=== Instructions to follow ===
Reproduce word for word, from the entries below, the line with "if slot < 2", the line with "words used. -/", and every line between them, and nothing more.

=== Supplied material ===
-- ==== Sys2Proof/Machine/Bundle.lean ====
section
/-! DEFINITION. Bundles in program memory (R75–R79, R82, R87, R106): decoding with the reasons of Table 3-3. -/

namespace Sys2Proof.Machine

/-- A decoded slot: its instruction where the opcode is defined, and the reasons it fails by itself. -/
structure DSlot where
  op : Option SlotOp
  reasons : List Nat
deriving DecidableEq, Repr

/-- An AOP field (R84). -/
def aopOf (v : Nat) : AOp := ⟨bit 6 v, Fin.ofNat 64 v⟩

def f5 (hi w : Nat) : Fin 32 := Fin.ofNat 32 (bits hi (hi - 4) w)

/-- Formats that version 2 does not hold (R106). -/
def isV3Fmt (fmt : BitVec 4) : Bool := isMxFmt fmt || fmt == 0xB#4
where isMxFmt (fmt : BitVec 4) : Bool := decide (3 ≤ fmt.toNat) && decide (fmt.toNat ≤ 7)

/-- The decode checks of one instruction, whatever word it came from: reserved values (reason 4) and what version 2 does not
hold (reason 6). -/
def SlotOp.reasons (csv : BitVec 4) (op : SlotOp) : List Nat :=
  let mx (fmt : BitVec 4) := decide (3 ≤ fmt.toNat) && decide (fmt.toNat ≤ 7)
  let four (b : Bool) : List Nat := if b then [4] else []
  let six (b : Bool) : List Nat := if b && csv == 2#4 then [6] else []
  match op with
  | .msta _ _ _ fmt => six (isV3Fmt fmt)
  | .mlda _ fmt _ sa => four (!mx fmt && (sa.step || sa.reg.val != 0)) ++ six (isV3Fmt fmt)
  | .mldb _ fmt _ sa pw =>
    four ((!mx fmt && (sa.step || sa.reg.val != 0)) ||
      (if fmt == 0xB#4 then pw.toNat == 0 || decide (8 < pw.toNat) else pw != 0#4)) ++ six (isV3Fmt fmt)
  | .vld _ _ fmt => six (isV3Fmt fmt)
  | .vst _ _ fmt => six (isV3Fmt fmt)
  | .cwait _ m => four (decide (64 < m.toNat))
  | .atom o _ _ _ _ => four (decide (11 ≤ o.toNat)) ++ six (o == 3#4)
  | .vsetl src imm _ => four (!src && decide (128 < imm.toNat))
  | .vbin _ _ _ func _ => four (decide (4 < func.toNat))
  | .vun _ _ func => four (decide (7 < func.toNat))
  | .vred _ _ func _ => four (func == 3#2)
  | .vscan _ _ func _ => four (decide (1 < func.toNat))
  | .vsegscan _ _ _ func _ => four (decide (1 < func.toNat)) ++ six true
  | .alu _ _ _ func => four (decide (13 < func.toNat))
  | .setn n _ => four (n.val == 0)
  | .gets _ sel => four (decide (4 < sel.toNat)) ++ six (sel == 4#4)
  | _ => []

/-- One row of the encoding tables: the instruction, whether the word's reserved bits are 0, and whether W is the width the
opcode has. A wrong width is a reason beside the others (R79), so the instruction still counts for them. -/
def slotOf (op : SlotOp) (csv : BitVec 4) (reservedZero widthOk : Bool) : DSlot :=
  ⟨some op, (if widthOk then [] else [8]) ++ (if reservedZero then [] else [4]) ++ op.reasons csv⟩

/-- Matrix class (Table 3-6). -/
def decM (csv : BitVec 4) (w : Nat) : DSlot :=
  let wide := bit 31 w
  let acc : Fin 4 := Fin.ofNat 4 (bits 25 24 w)
  match bits 30 26 w with
  | 1 => slotOf (.mma acc (bit 23 w)) csv (bits 22 0 w == 0) (!wide)
  | 2 => slotOf (.mpush acc (bit 23 w)) csv (bits 22 0 w == 0) (!wide)
  | 3 => slotOf (.msta acc (bit 23 w) (aopOf (bits 22 16 w)) (BitVec.ofNat 4 (bits 15 12 w))) csv (bits 11 0 w == 0) (!wide)
  | _ => ⟨none, [3]⟩

/-- Memory and copy class (Table 3-8). -/
def decC (csv : BitVec 4) (w w2 : Nat) : DSlot :=
  let wide := bit 31 w
  match bits 30 26 w with
  | 1 => slotOf (.mlda (aopOf (bits 25 19 w)) (BitVec.ofNat 4 (bits 18 15 w)) (bit 14 w) (aopOf (bits 13 7 w))) csv
      (bits 6 0 w == 0) (!wide)
  | 2 => slotOf (.mldb (aopOf (bits 25 19 w)) (BitVec.ofNat 4 (bits 18 15 w)) (bit 14 w) (aopOf (bits 13 7 w))
      (BitVec.ofNat 4 (bits 6 3 w))) csv (bits 2 0 w == 0) (!wide)
  | 3 => slotOf (.vld (f5 25 w) (aopOf (bits 20 14 w)) (BitVec.ofNat 4 (bits 13 10 w))) csv (bits 9 0 w == 0) (!wide)
  | 4 => slotOf (.vst (f5 25 w) (aopOf (bits 20 14 w)) (BitVec.ofNat 4 (bits 13 10 w))) csv (bits 9 0 w == 0) (!wide)
  | 5 => slotOf (.ldx (f5 25 w) (aopOf (bits 20 14 w)) (Fin.ofNat 4 (bits 13 12 w)) (bit 11 w)) csv (bits 10 0 w == 0) (!wide)
  | 6 => slotOf (.stx (f5 25 w) (aopOf (bits 20 14 w)) (Fin.ofNat 4 (bits 13 12 w))) csv (bits 11 0 w == 0) (!wide)
  | 7 => slotOf (.copy (aopOf (bits 25 19 w)) (Fin.ofNat 8 (bits 18 16 w)) none) csv (bits 15 0 w == 0) (!wide)
  | 8 => slotOf (.cwait (Fin.ofNat 8 (bits 25 23 w)) (BitVec.ofNat 7 (bits 22 16 w))) csv (bits 15 0 w == 0) (!wide)
  | 9 =>
    match bits 25 24 w with
    | 0 => slotOf (.fence .bench) csv (bits 23 0 w == 0) (!wide)
    | 1 => slotOf (.fence .device) csv (bits 23 0 w == 0) (!wide)
    | 2 => slotOf (.fence .suite) csv (bits 23 0 w == 0) (!wide)
    | _ => if wide then ⟨none, [4, 8]⟩ else ⟨none, [4]⟩
  | 10 => slotOf (.atom (BitVec.ofNat 4 (bits 25 22 w)) (aopOf (bits 21 15 w)) (f5 14 w) (f5 9 w) (f5 4 w)) csv (!wide || w2 == 0) wide
  | _ => ⟨none, [3]⟩

/-- Vector class (Table 3-10). -/
def decV (csv : BitVec 4) (w w2 : Nat) : DSlot :=
  let wide := bit 31 w
  match bits 30 26 w with
  | 1 => slotOf (.vpop (f5 25 w)) csv (bits 20 0 w == 0) (!wide)
  | 2 => slotOf (.vsetl (bit 25 w) (BitVec.ofNat 8 (bits 24 17 w)) (f5 16 w)) csv (bits 11 0 w == 0) (!wide)
  | 3 => slotOf (.vfma (f5 25 w) (f5 20 w) (f5 15 w)) csv (bits 10 0 w == 0) (!wide)
  | 4 => slotOf (.vbin (f5 25 w) (f5 20 w) (f5 15 w) (BitVec.ofNat 4 (bits 10 7 w)) (bit 6 w)) csv (bits 5 0 w == 0) (!wide)
  | 5 => slotOf (.vun (f5 25 w) (f5 20 w) (BitVec.ofNat 4 (bits 15 12 w))) csv (bits 11 0 w == 0) (!wide)
  | 6 => slotOf (.vred (f5 25 w) (f5 20 w) (BitVec.ofNat 2 (bits 15 14 w)) (bit 13 w)) csv (bits 12 0 w == 0) (!wide)
  | 7 => slotOf (.vscan (f5 25 w) (f5 20 w) (BitVec.ofNat 2 (bits 15 14 w)) (bit 13 w)) csv (bits 12 0 w == 0) (!wide)
  | 8 => slotOf (.vsegscan (f5 25 w) (f5 20 w) (f5 15 w) (BitVec.ofNat 2 (bits 10 9 w)) (bit 8 w)) csv (bits 7 0 w == 0) (!wide)
  | 9 => slotOf (.vbcast (f5 25 w) (BitVec.ofNat 32 w2)) csv (bits 20 0 w == 0) wide
  | _ => ⟨none, [3]⟩

/-- Message class (Table 3-11). -/
def decS (csv : BitVec 4) (w : Nat) : DSlot :=
  let wide := bit 31 w
  let q : Fin 8 := Fin.ofNat 8 (bits 25 23 w)
  match bits 30 26 w with
  | 1 => slotOf (.send q (aopOf (bits 22 16 w)) (f5 15 w) (f5 10 w)) csv (bits 5 0 w == 0) (!wide)
  | 2 => slotOf (.recv q (aopOf (bits 22 16 w)) (f5 15 w) (f5 10 w)) csv (bits 5 0 w == 0) (!wide)
  | 3 => slotOf (.poll q (f5 22 w)) csv (bits 17 0 w == 0) (!wide)
  | _ => ⟨none, [3]⟩

/-- Control class (Table 3-12). -/
def decK (csv : BitVec 4) (w w2 : Nat) : DSlot :=
  let wide := bit 31 w
  match bits 30 26 w with
  | 1 => slotOf .nop csv (bits 25 0 w == 0) (!wide)
  | 2 =>
    if wide then slotOf (.movi (f5 25 w) (BitVec.ofNat 32 w2)) csv (bits 20 0 w == 0) true
    else slotOf (.movi (f5 25 w) (BitVec.ofInt 32 (sext 16 (bits 20 5 w)))) csv (bits 4 0 w == 0) true
  | 3 => slotOf (.addi (f5 25 w) (f5 20 w) (BitVec.ofNat 16 (bits 15 0 w))) csv true (!wide)
  | 4 => slotOf (.alu (f5 25 w) (f5 20 w) (f5 15 w) (BitVec.ofNat 4 (bits 10 7 w))) csv (bits 6 0 w == 0) (!wide)
  | 5 => slotOf (.br (BitVec.ofNat 26 (bits 25 0 w))) csv true (!wide)
  | 6 => slotOf (.brc (f5 25 w) (BitVec.ofNat 2 (bits 20 19 w)) (BitVec.ofNat 19 (bits 18 0 w))) csv true (!wide)
  | 7 => slotOf (.brx (f5 25 w) (bit 20 w)) csv (bits 19 0 w == 0) (!wide)
  | 8 => slotOf (.seta (Fin.ofNat 64 (bits 25 20 w)) (BitVec.ofNat 2 (bits 19 18 w)) (f5 17 w)) csv (bits 12 0 w == 0) (!wide)
  | 9 => slotOf (.geta (Fin.ofNat 64 (bits 25 20 w)) (BitVec.ofNat 2 (bits 19 18 w)) (f5 17 w)) csv (bits 12 0 w == 0) (!wide)
  | 10 => slotOf (.setn (Fin.ofNat 16 (bits 25 22 w)) (f5 21 w)) csv (bits 16 0 w == 0) (!wide)
  | 11 => slotOf (.gets (f5 25 w) (BitVec.ofNat 4 (bits 20 17 w))) csv (bits 16 0 w == 0) (!wide)
  | 12 => slotOf .stepend csv (bits 25 0 w == 0) (!wide)
  | 13 => slotOf .halt csv (bits 25 0 w == 0) (!wide)
  | _ => ⟨none, [3]⟩

/-- A slot by its PMASK bit (Table 3-2). -/
def decSlot (csv : BitVec 4) (slot w w2 : Nat) : DSlot :=
  if slot < 2 then decM csv w else if slot < 4 then decV csv w w2 else if slot < 6 then decC csv w w2
  else if slot == 6 then decS csv w else decK csv w w2

/-- The present slots in mask order, each taking one word, or two where bit 31 is set (R76, R78); and the words used. -/
def splitSlots (csv : BitVec 4) : List Nat → List Nat → List (Nat × DSlot) × Nat
  | [], _ => ([], 0)
  | s :: ss, ws =>
    let w := ws.headD 0
    let n := if bit 31 w then 2 else 1
    let r := splitSlots csv ss (ws.drop n)
    ((s, decSlot csv s w ((ws.drop 1).headD 0)) :: r.1, n + r.2)

/-- Scalar registers that an instruction writes (R82); x0 ignores writes. -/
def SlotOp.xWrites : SlotOp → List Nat
  | .ldx xd _ _ _ => [xd.val]
  | .atom o _ xd _ _ => if 4 ≤ o.toNat then [xd.val] else []
  | .recv _ _ xl xs => [xl.val, xs.val]
  | .poll _ xd => [xd.val]
  | .movi xd _ => [xd.val]
  | .addi xd _ _ => [xd.val]
  | .alu xd _ _ _ => [xd.val]
  | .brx _ true => [31]
  | .geta _ _ xd => [xd.val]
  | .gets xd _ => [xd.val]
  | _ => []

/-- Vector registers written. -/
def SlotOp.vWrites : SlotOp → List Nat
  | .vld vd _ _ => [vd.val]
  | .vpop vd => [vd.val]
  | .vfma vd _ _ => [vd.val]
  | .vbin vd _ _ _ _ => [vd.val]
  | .vun vd _ _ => [vd.val]
  | .vred vd _ _ _ => [vd.val]
  | .vscan vd _ _ _ => [vd.val]
  | .vsegscan vd _ _ _ _ => [vd.val]
  | .vbcast vd _ => [vd.val]
  | _ => []

/-- Accumulators written. -/
def SlotOp.accWrites : SlotOp → List Nat
  | .mma a _ => [a.val]
  | .mpush a true => [a.val]
  | .msta a true _ _ => [a.val]
  | _ => []

def SlotOp.isArith : SlotOp → Bool
  | .vfma .. | .vbin .. | .vun .. | .vred .. | .vscan .. | .vsegscan .. => true
  | _ => false

def SlotOp.isMma : SlotOp → Bool
  | .mma .. => true
  | _ => false

def SlotOp.isVpop : SlotOp → Bool
  | .vpop .. => true
  | _ => false

def SlotOp.isMpush : SlotOp → Bool
  | .mpush .. => true
  | _ => false

/-- Instructions that do not repeat (R87). -/
def SlotOp.once : SlotOp → Bool
  | .br .. | .brc .. | .brx .. | .stepend | .halt => true
  | _ => false

/-- Two slots conflict (R82). -/
def conflict (a b : SlotOp) : Bool :=
  let share (x y : List Nat) := x.any (fun v => y.contains v)
  share (a.xWrites.filter (· != 0)) (b.xWrites.filter (· != 0)) || share a.vWrites b.vWrites || share a.accWrites b.accWrites ||
  (match a, b with
    | .vsetl .., .vsetl .. => true
    | .mlda .., .mlda .. => true
    | .mldb .., .mldb .. => true
    | .seta ar _ _, o => o.aops.any (fun x => x.step && x.reg == ar)
    | o, .seta ar _ _ => o.aops.any (fun x => x.step && x.reg == ar)
    | _, _ => false) ||
  (a.isMma && b.isMma) || (a.isVpop && b.isVpop) || (a.isArith && b.isArith)

/-- Whether any pair of a list conflicts. -/
def anyConflict : List SlotOp → Bool
  | [] => false
  | a :: t => t.any (conflict a) || anyConflict t

/-- A decoded bundle, or the lowest reason it fails for (R79). -/
inductive DecodeOut where
  | bundle (bd : Bundle)
  | bad (reason : Nat)

/-- Decodes a header and the words that follow it. -/
def decodeBundle (csv : BitVec 4) (h : Nat) (ws : List Nat) : DecodeOut :=
  let mask := bits 31 24 h
  let rep := bits 7 4 h
  let present := (List.range 8).filter (fun s => bit s mask)
  let (slots, used) := splitSlots csv present ws
  let ops := slots.filterMap (fun s => s.2.op)
  let reasons :=
    (if mask == 0 then [1] else []) ++ (if used != bits 3 0 h + 1 then [2] else []) ++ slots.flatMap (fun s => s.2.reasons) ++
    (if anyConflict ops then [5] else []) ++ (if rep != 0 && ops.any SlotOp.once then [7] else [])
  match reasons with
  | [] => .bundle { mask := BitVec.ofNat 8 mask, count := 1, slots := slots.filterMap (fun s => s.2.op.map (fun o => (s.1, o))), tag := BitVec.ofNat 16 (bits 23 8 h),
                    rep := Fin.ofNat 16 rep, words := bits 3 0 h + 1, fetched := true }
  | r :: t => .bad (t.foldl min r)

/-- Bytes of the program memory (R33, R75). -/
def progSize : Nat := 262144

/-- A fetch (R75): a decoded bundle, an encoding fault with the header's TAG and REPEATED, or the offset of the first word at
or beyond 262,144. -/
inductive FetchOut where
  | bundle (bd : Bundle)
  | bad (reason : Nat) (tag : BitVec 16) (repeated : Bool)
  | beyond (off : Nat) (tag : BitVec 16) (repeated : Bool)

/-- A fetch at the PC. Where the header itself lies at or beyond 262,144 there is no header to take TAG and REPEATED from: they are 0
(DESIGN CHOICE, log 101). -/
def fetchBundle (csv : BitVec 4) (program : Mem) (pc : Nat) : FetchOut :=
  if progSize < pc + 4 then .beyond pc 0 false
  else
    let h := program.readNat pc 4
    let n := bits 3 0 h + 1
    let tag := BitVec.ofNat 16 (bits 23 8 h)
    let rp := bits 7 4 h != 0
    if progSize < pc + 4 + 4 * n then .beyond progSize tag rp
    else match decodeBundle csv h ((List.range n).map (fun i => program.readNat (pc + 4 + 4 * i) 4)) with
      | .bundle bd => .bundle bd
      | .bad r => .bad r tag rp

end Sys2Proof.Machine
end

=== Solution for this problem ===
  if slot < 2 then decM csv w else if slot < 4 then decV csv w w2 else if slot < 6 then decC csv w w2
  else if slot == 6 then decS csv w else decK csv w w2

/-- The present slots in mask order, each taking one word, or two where bit 31 is set (R76, R78); and the words used. -/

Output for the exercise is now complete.